### EXERCISE REQUIREMENTS:
Write out the line that contains "theorem test_decode_det : decode", then every following line to the end of the records below, with no other lines and no changes.
RECORDS FOR THIS EXERCISE section start
-- ==== Sys2Proof/Tests/Slice0.lean ====
section
/-! SUPPORT. The model's own tests: words written out from spec/30_encoding.md R82, vectors of spec/95_test_vectors.md, the well-formedness smoke tests, and a witness for the hypotheses of every statement. -/

namespace Sys2Proof.Tests

open Sys2Proof.Machine

/-! ## Small states -/

/-- The state that a list of events leads to, from reset; reset itself if a step stops. -/
def runEvents (es : List Event) : State :=
  match Host.Core.run core es.length { State.reset with events := es } with
  | .next t => t
  | .fault _ => State.reset
  | .refused _ => State.reset

/-- The state after the step that completes a command; the state itself if the step stops. -/
def after (i : Instr) (s : State) : State :=
  match step (s.withFetchWord 32 (encode i).toNat) with
  | .next t => t
  | .fault _ => s
  | .refused _ => s

/-- Reset, with a key. -/
def withKey (a b c d : Residue) : State := { State.reset with key := ⟨a, b, c, d⟩ }

/-- A state with residues in IBUF and LEN their number. -/
def withStream (s : State) (r : List Residue) : State :=
  { s.storeBytes (ibufAddr 0) (r.map residueByte) with len := BitVec.ofNat 16 r.length }

/-- A state with a pattern in KPBUF and KP_LEN its length. -/
def withPattern (s : State) (r : List Residue) : State :=
  { s.storeBytes (kpbufAddr 0) (r.map residueByte) with kpLen := BitVec.ofNat 16 r.length }

/-- The first bytes of OBUF as numbers. -/
def obuf (s : State) (n : Nat) : List Nat := (List.range n).map (fun i => (s.byteAt (obufAddr i)).toNat)

/-- Reset with a pending command word. -/
def busyWith (w : Word) : State := State.reset.accept w

/-! ## Well-formedness: each check refuses an ill-formed term -/

theorem test_wellFormed_every_command :
    (Instr.nop.wellFormed && Instr.search.wellFormed && Instr.searchkp.wellFormed) = true := by decide

theorem test_legal_default : Params.default.legal = true := by decide

theorem test_ibufSize_not_multiple_of_4 : (Params.mk 1022 64 64 26 true).legal = false := by decide

theorem test_ibufSize_too_large : (Params.mk 4100 64 64 26 true).legal = false := by decide

theorem test_kpSize_too_large : (Params.mk 1024 256 64 26 true).legal = false := by decide

theorem test_topnMax_zero : (Params.mk 1024 64 0 26 true).legal = false := by decide

theorem test_nlanes_too_many : (Params.mk 1024 64 64 65536 true).legal = false := by decide

/-! ## Decoding, words from R82, R83, R105 -/

theorem test_decode_nop : decode 0b00000000000000000000000000000000#32 = .ok .nop := by decide
theorem test_decode_egcd : decode 0b00000000000000000000000000000001#32 = .ok .egcd := by decide
theorem test_decode_modinv : decode 0b00000000000000000000000000000010#32 = .ok .modinv := by decide
theorem test_decode_det : decode 0b00000000000000000000000000000011#32 = .ok .det := by decide
theorem test_decode_invchk : decode 0b00000000000000000000000000000100#32 = .ok .invchk := by decide
theorem test_decode_invert : decode 0b00000000000000000000000000000101#32 = .ok .invert := by decide
theorem test_decode_encrypt : decode 0b00000000000000000000000000000110#32 = .ok .encrypt := by decide
theorem test_decode_decrypt : decode 0b00000000000000000000000000000111#32 = .ok .decrypt := by decide
theorem test_decode_score : decode 0b00000000000000000000000000001000#32 = .ok .score := by decide
theorem test_decode_search : decode 0b00000000000000000000000000001001#32 = .ok .search := by decide
theorem test_decode_searchkp : decode 0b00000000000000000000000000001010#32 = .ok .searchkp := by decide

/-- V-N2 to V-N5. -/
theorem test_decode_illegal :
    decode 0x0000000B#32 = .error .unassignedOpcode ∧ decode 0x000000FF#32 = .error .unassignedOpcode ∧
    decode 0x00000101#32 = .error .reservedBits ∧ decode 0x80000005#32 = .error .reservedBits := by decide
RECORDS FOR THIS EXERCISE section end
### EXPECTED OUTPUT:
theorem test_decode_det : decode 0b00000000000000000000000000000011#32 = .ok .det := by decide
theorem test_decode_invchk : decode 0b00000000000000000000000000000100#32 = .ok .invchk := by decide
theorem test_decode_invert : decode 0b00000000000000000000000000000101#32 = .ok .invert := by decide
theorem test_decode_encrypt : decode 0b00000000000000000000000000000110#32 = .ok .encrypt := by decide
theorem test_decode_decrypt : decode 0b00000000000000000000000000000111#32 = .ok .decrypt := by decide
theorem test_decode_score : decode 0b00000000000000000000000000001000#32 = .ok .score := by decide
theorem test_decode_search : decode 0b00000000000000000000000000001001#32 = .ok .search := by decide
theorem test_decode_searchkp : decode 0b00000000000000000000000000001010#32 = .ok .searchkp := by decide

/-- V-N2 to V-N5. -/
theorem test_decode_illegal :
    decode 0x0000000B#32 = .error .unassignedOpcode ∧ decode 0x000000FF#32 = .error .unassignedOpcode ∧
    decode 0x00000101#32 = .error .reservedBits ∧ decode 0x80000005#32 = .error .reservedBits := by decide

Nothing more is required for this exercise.